- [What you have to do]: Where does the string "lies" appear in the material? Copy each line that holds it.

- [Task data]:

-- ==== Sys2Proof/Machine/Matrix.lean ====
section
/-! DEFINITION. The matrix engines: operand chunks, anchors, the Bolt, the pleated products, the fused epilogue and
the matrix-layer node (R91, R97 to R102, R104 to R125, R133 to R138). -/

namespace Sys2Proof.Machine

open Sys2Proof

/-! ### Products -/

/-- The balanced digits of N below the top one, radix 2^b (R133). -/
def pleat (b : Nat) (n : Int) : Int := (n + (2 ^ (b - 1) : Nat)) % ((2 ^ b : Nat) : Int) - (2 ^ (b - 1) : Nat)

/-- The pleats of an integer: `n` digits of radix 2^b, lowest first, the last taking what remains (R133). -/
def pleats (b : Nat) : (n : Nat) → Int → List Int
  | 0, _ => []
  | 1, v => [v]
  | n + 2, v => pleat b v :: pleats b (n + 1) ((v - pleat b v) / ((2 ^ b : Nat) : Int))

/-- The integer product of two significands under the faithful option: the passes that R135 keeps. -/
def faithfulProduct (f : Fmt) (m n : Nat) : Int :=
  let prod := fun (b k least : Nat) =>
    let ps := pleats b k (-(m : Int))
    let qs := pleats b k (-(n : Int))
    ((List.range k).flatMap (fun i => (List.range k).map (fun j =>
      if i + j < least then 0 else ps.getD i 0 * qs.getD j 0 * (2 ^ (b * (i + j)) : Nat)))).foldl (· + ·) 0
  match f with
  | .fp32 => prod 12 2 1
  | .fp64 => prod 18 3 2
  | _ => (m * n : Nat)

/-- The product of two finite elements under a pleat mode (R135, R138). -/
def productOf (f : Fmt) (faithful : Bool) (x y : FVal) : FVal :=
  match x, y with
  | .fin a m e, .fin b n k =>
    if faithful && (f == .fp32 || f == .fp64) then
      let p := faithfulProduct f m n
      FVal.ofScaled (if a != b then -p else p) (e + k)
    else .fin (a != b) (m * n) (e + k)
  | _, _ => FVal.mul x y

/-- An addend joins a Bolt's register, and its residue modulo 3 the shadow (R117, R130). -/
def Bolt.add (b : Bolt) (q : Int) : Bolt :=
  { b with v := b.v + BitVec.ofInt 232 q, shadow := BitVec.ofNat 2 ((b.shadow.toNat + (q % 3).toNat) % 3) }

/-- The register agrees with the shadow (R130). -/
def Bolt.agrees (b : Bolt) : Bool := (b.v.toInt % 3).toNat == b.shadow.toNat

/-- A product enters a Bolt of anchor `a` (R98, R117). -/
def Bolt.enter (b : Bolt) (a : Option Int) (p : FVal) : Bolt :=
  match p with
  | .nan => { b with nan := true }
  | .inf neg => if neg then { b with negInf := true } else { b with posInf := true }
  | .fin .. => b.add (floorScaled p (200 - a.getD 0))

/-- The elements of two lines in pairs; what lies beyond the shorter one's extent counts as zero (R113). -/
def paired : List FVal → List FVal → List (FVal × FVal)
  | [], ys => ys.map (fun y => (.fin false 0 0, y))
  | xs, [] => xs.map (fun x => (x, .fin false 0 0))
  | x :: xs, y :: ys => (x, y) :: paired xs ys

/-- The products of a row and a column of elements enter a Bolt. -/
def Bolt.dot (b : Bolt) (a : Option Int) (f : Fmt) (faithful : Bool) (xs ys : List FVal) : Bolt :=
  (paired xs ys).foldl (fun b e => b.enter a (productOf f faithful e.1 e.2)) b

/-- A pair of formats that a matrix instruction may multiply (R97, R138). -/
def pairAllowed (a b : Fmt) (faithful : Bool) : Bool :=
  let wide := fun (f : Fmt) => f == .fp32 || f == .i32 || f == .fp64
  let never := fun (f : Fmt) => f == .tw32 || f == .bolt
  !never a && !never b && (if wide a || wide b then a == b else true) && !(faithful && a == .i32)

/-- The anchor of an element, none where its row or column has no exponent (R116). -/
def anchorOf (e f : Option Int) : Option Int :=
  match e, f with
  | some x, some y => some (x + y + 2)
  | _, _ => none

/-- An element's exponent exceeds its anchor term (R125). -/
def staleElem (term : Option Int) (v : FVal) : Bool :=
  match v.expo, term with
  | none, _ => false
  | some _, none => true
  | some e, some t => decide (t < e)

/-! ### The Bolt's sum and its spill -/

/-- The Bolt's own sum leaves the 224-bit range above or below (R115). -/
def Bolt.over (b : Bolt) : Bool := decide ((2 ^ 223 : Int) ≤ b.v.toInt)
def Bolt.under (b : Bolt) : Bool := decide (b.v.toInt < -(2 ^ 223 : Int))

/-- The Bolt holds an infinity or an overflow of a sign (R91, R101, R115). -/
def Bolt.up (b : Bolt) : Bool := b.posInf || b.ovfPos || b.over
def Bolt.down (b : Bolt) : Bool := b.negInf || b.ovfNeg || b.under

/-- The value that enters the epilogue (R99, R101). -/
def Bolt.value (b : Bolt) (a : Option Int) : FVal :=
  if b.nan || (b.up && b.down) then .nan
  else if b.up then .inf false
  else if b.down then .inf true
  else FVal.ofScaled b.v.toInt (a.getD 0 - 200)

/-- The 32-byte spill of a Bolt (R91, R115, R116). DESIGN CHOICE: where it holds overflows of both signs, for each of which
R91 gives a VALUE of its own, VALUE is 2^223 - 1 (assumption 112). -/
def Bolt.spill (b : Bolt) (a : Option Int) : List U8 :=
  let hi := b.ovfPos || b.over
  let lo := b.ovfNeg || b.under
  let nan := b.nan || (hi && lo) || ((hi || lo) && b.up && b.down)
  let v : Nat := if hi then 2 ^ 223 - 1 else if lo then 2 ^ 223 else b.v.toNat % 2 ^ 224
  toBytes 28 v ++ toBytes 2 (a.elim 0x8000 (fun x => wrapTo 16 x)) ++
    toBytes 1 (nan.toNat + 2 * b.posInf.toNat + 4 * b.negInf.toNat + 8 * (hi || lo).toNat) ++ [0]

/-- A spill enters a Bolt; none where a value meets another anchor (R114, R115). -/
def Bolt.addSpill (b : Bolt) (a : Option Int) (s : List U8) : Option Bolt :=
  let v := field s 0 28
  let fl := field s 30 1
  let b := { b with
    nan := b.nan || fl % 2 == 1, posInf := b.posInf || fl / 2 % 2 == 1, negInf := b.negInf || fl / 4 % 2 == 1 }
  if fl / 8 % 2 = 1 then
    some (if v / 2 ^ 223 % 2 = 1 then { b with ovfNeg := true } else { b with ovfPos := true })
  else if v = 0 then some b
  else if some (signedOf 16 (field s 28 2)) ≠ a then none
  else some (b.add (signedOf 224 v))

/-! ### Descriptors in uniform registers -/

/-- An operand descriptor (R109): the tensor descriptor's address, the origin, the K origin and KC. -/
structure OpDesc where
  td : Nat
  origin : Nat
  k0 : Nat
  kc : Nat
deriving DecidableEq, Repr

/-- The address that uniform registers u and u+1 hold, none where its low bits are set. -/
def Group.descAddr (g : Group) (u : Nat) : Option Nat :=
  let lo := (g.ureg u).toNat
  if lo % 64 ≠ 0 then none else some (lo + (g.ureg (u + 1)).toNat % 2 ^ 17 * 2 ^ 32)

/-- The operand descriptor at uniform register u, none where it breaks R109. -/
def Group.opDesc (g : Group) (u : Nat) : Option OpDesc :=
  let w := (g.ureg (u + 3)).toNat
  let kc := w / 2 ^ 26 % 16
  (g.descAddr u).bind (fun td =>
    if w / 2 ^ 30 ≠ 0 || 8 < kc || w % 32 ≠ 0 then none
    else some { td := td, origin := (g.ureg (u + 2)).toNat % 2 ^ 26, k0 := w % 2 ^ 26, kc := kc })

/-- The flags of R108. -/
def xBank (f : XForm) : Nat := f.flags.toNat % 4
def xAH (f : XForm) : Nat := f.flags.toNat / 4 % 2
def xBH (f : XForm) : Nat := 2 + f.flags.toNat / 8 % 2
def xPair (f : XForm) : Bool := bit f.flags 4
def xSweep (f : XForm) : Bool := bit f.flags 5

/-- A register field that an instruction uses names a multiple of 4 (R108). -/
def xReg (r : U8) : Bool := decide (r.toNat < 64) && r.toNat % 4 == 0

/-! ### Issue -/

/-- The engine's declared pleat mode (R138). -/
def Block.faithful (b : Block) (e : Bool) : Bool := if e then b.faithful1 else b.faithful0

/-- A matrix instruction of group `i` (R73, R108): an empty executing set has no effect, a partial one traps with
MATRIX_DIVERGENT, and an engine that the block did not declare or an undefined flag is an undefined encoding. -/
def State.runX (s : State) (i : Nat) (f : XForm) (uses : Bool) (pairs sweeps : Bool)
    (k : State → Group → Block → State) : State :=
  match s.mayIssue i with
  | none => s
  | some g =>
    let e := g.executing f.pneg f.pred
    if e = 0 then s.setGroup i (g.advance 1)
    else if e ≠ g.live then s.trapAt g (.divergence true) (lowest e)
    else
      match s.blocks.find g.block with
      | none => s
      | some b =>
        let engines := if f.engine then 2 else 1
        let ok := uses && decide (engines ≤ b.engines) && decide (f.flags.toNat < 64) &&
          (!xPair f || (pairs && !f.engine && b.engines == 2)) && (!xSweep f || sweeps)
        if ok then k (s.onGroup g) g b else s.trap g 1 (lowest e)

/-- A trap of a matrix instruction; every thread is live (R73, R114). -/
def State.mxTrap (s : State) (g : Group) (kind : Nat) : State := s.trap g kind (lowest g.live)

/-- The state with a group's block changed. -/
def State.updBlock (s : State) (b : Nat) (f : Block → Block) : State :=
  match s.blocks.find b with
  | none => s
  | some x => s.setBlock b (f x)

/-- The state with a matrix engine of a block changed. -/
def State.updMx (s : State) (b e : Nat) (f : MxEngine → MxEngine) : State :=
  s.updBlock b (fun x => { x with mx := x.mx.set e (f (x.mx.get {} e)) })

/-- The ranges of a tile in a descriptor's space are checked before any byte moves (R68, R177, R179, R229); where they are
to `pay`, they wait while the partition holds no credit (R23). -/
def State.mxRanges (s : State) (pay : Bool) (j p b : Nat) (trap : State → Nat → State) (space : Nat) (rs : List (Nat × Nat))
    (acc : Access) (extra : List (Nat × Nat × Access)) (k : State → State) : State :=
  match if space = 0 then none else rs.findSome? (fun r => if r.2 = 0 then none else s.rangeTrap p b space r.1 r.2) with
  | some n => trap s n
  | none =>
    let pack := if space = 3 && acc = .write then
        rs.findSome? (fun r => (pieces r.1 r.2).findSome? (fun q =>
          (s.spool3 p q.1).bind (fun pa => match s.spoolPlace pa with
            | some (d, w, o) =>
              if d = s.dieNo && (s.spl.grans.get {} (256 * w + o / 0x10000)).st == .pack then some pa else none
            | none => none)))
      else none
    match pack with
    | some pa => s.loseJob j (.selvedge acc 0 (BitVec.ofNat 64 pa))
    | none =>
      let own := if space = 0 then rs.map (fun r => (r.1, r.2, acc)) else []
      s.probedAs pay j 0 (own ++ extra) (fun s => k (if space = 3 then s.spoolAccess p acc rs else s))

/-! ### MLOAD -/

/-- Line `i` of a chunk: for A a row and for B a column, from K origin k0, `n` elements of which `m` lie within the
tensor (R113). -/
def State.chunkLine (s : State) (c b : Nat) (t : Td) (isB : Bool) (line k0 m : Nat) : List Nat × List Nat :=
  let at_ := fun k => if isB then s.elemCode c b t (k0 + k) line else s.elemCode c b t line (k0 + k)
  let sc := fun q => if isB then (s.elemScale c b t (k0 + 32 * q) line).getD 0 else (s.elemScale c b t line (k0 + 32 * q)).getD 0
  ((List.range m).map at_, if t.scaled then (List.range ((m + 31) / 32)).map sc else [])
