/-- The first t in [tmin, far] at which the exact ray meets a box, if any; an absent `far` is infinite. -/
def boxEnter (o d lo hi : List Rat) (tmin : Rat) (far : Option Rat) : Option Rat :=
  let axes := (List.range 3).map (fun i =>
    slab ((o[i]?).getD 0) ((d[i]?).getD 0) ((lo[i]?).getD 0) ((hi[i]?).getD 0))
  axes.foldl (fun (m : Option (Rat × Option Rat)) a =>
    match m, a with
    | some (n, f), some (x, y) =>
      let n := match x with
        | some x => max n x
        | none => n
      let f := match f, y with
        | some f, some y => some (min f y)
        | none, y => y
        | f, none => f
      (match f with
       | some v => if n ≤ v then some (n, f) else none
       | none => some (n, f))
    | _, _ => none) (some (tmin, far)) |>.bind (fun e =>
      match e.2 with
      | some v => if e.1 ≤ v then some e.1 else none
      | none => some e.1)

/-- The words that a box is named by where its test is the unit's own. -/
def boxWords (lo hi : List Rat) : List Nat := (lo ++ hi).flatMap (fun r => [r.num.toNat, (-r.num).toNat, r.den])

/-- The distance beyond which nothing counts: the committed t, else tmax. -/
def Trav.far (x : Trav) : U32 := (x.best.map Hit.t).getD (rayWord x.ray 7)

/-- A box test of a ray (R338): never false for a box that the exact segment meets; where it is true, the order in which
the box is visited. -/
def boxTest (ray : RayWords) (far : U32) (lo hi : List Rat) : Option Rat :=
  let ws := ray.map BitVec.toNat ++ [far.toNat]
  let odd := if Config.boxSpurious ws (boxWords lo hi) then some (Config.boxEntry ws (boxWords lo hi)) else none
  let o := (List.range 3).map (fun i => ratOf (rayWord ray i))
  let d := (List.range 3).map (fun i => ratOf (rayWord ray (4 + i)))
  match o.mapM id, d.mapM id, ratOf (rayWord ray 3) with
  | some o, some d, some tmin =>
    if (Fmt.fp32.decode far.toNat).isInfPos || (ratOf far).isSome then
      (match boxEnter o d lo hi tmin (upperRat far) with
       | some t => some t
       | none => odd)
    else odd
  | _, _, _ => odd

/-! ### Nodes (R337) -/

def nodeFloat (b : List U8) (i : Nat) : Option Rat := ratOf (BitVec.ofNat 32 (field b i 4))

/-- A signed byte. -/
def i8 (b : List U8) (i : Nat) : Int := signedOf 8 (field b i 1)

/-- 2 to a signed power. -/
def pow2 (e : Int) : Rat := if 0 ≤ e then (2 ^ e.toNat : Nat) else mkRat 1 (2 ^ (-e).toNat)

/-- The box of child `c` of an internal node; none where the origin is not finite. -/
def childBox (b : List U8) (c : Nat) : Option (List Rat × List Rat) :=
  ((List.range 3).mapM (fun i => (nodeFloat b (8 + 4 * i)).map (fun o =>
    let w := pow2 (i8 b (2 + i))
    (o + (field b (20 + 6 * c + i) 1 : Nat) * w, o + (field b (23 + 6 * c + i) 1 + 1 : Nat) * w)))).map
    (fun l => (l.map Prod.fst, l.map Prod.snd))

/-- A ray in an instance's space: each component exact and rounded once (R338). -/
def toObject (m : List U8) (ray : RayWords) : RayWords :=
  let row := fun i (v : Nat) (one : Bool) =>
    let term := fun j => FVal.mul (Fmt.fp32.decode (field m (16 * i + 4 * j) 4)) (Fmt.fp32.decode (rayWord ray (v + j)).toNat)
    let last := if one then Fmt.fp32.decode (field m (16 * i + 12) 4) else .fin true 0 0
    (BitVec.ofNat 32 (Fmt.fp32.encode .rne false
      (FVal.addWith .rne (FVal.addWith .rne (FVal.addWith .rne (term 0) (term 1)) (term 2)) last)) : U32)
  (List.range 3).map (fun i => row i 0 true) ++ [rayWord ray 3] ++ (List.range 3).map (fun i => row i 4 false) ++
    [rayWord ray 7]

/-! ### Traversal -/

/-- How a thread's traversal goes on. -/
inductive TravEnd where
  /-- no candidate is left -/
  | done
  | candidate
  | undefined
  | failed (f : ProbeFail)
  /-- a node lies on a failing line of DRAM -/
  | dram (pa : Nat)
  /-- the unit has not finished -/
  | more
deriving DecidableEq, Repr

/-- The flags of a ray: those of START's SC (R339). -/
def Trav.flag (x : Trav) (i : Nat) : Bool := bit x.flags i
def Trav.mask (x : Trav) : Nat := x.flags.toNat / 256 % 256

/-- A stack of 32 entries: the farthest are dropped and the restart marked (R340). -/
def Trav.push (x : Trav) (es : List StackEntry) : Trav :=
  let st := es ++ x.stack
  { x with stack := st.take 32, restart := x.restart || decide (32 < st.length) }

/-- Insertion by entry distance, ties keeping the lower slot first. -/
def insertBy (e : Rat × StackEntry) : List (Rat × StackEntry) → List (Rat × StackEntry)
  | [] => [e]
  | f :: l => if e.1 < f.1 then e :: f :: l else f :: insertBy e l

- [Result of this exercise]:
/-- The elements of two lines in pairs; what lies beyond the shorter one's extent counts as zero (R113). -/
  /-- a node lies on a failing line of DRAM -/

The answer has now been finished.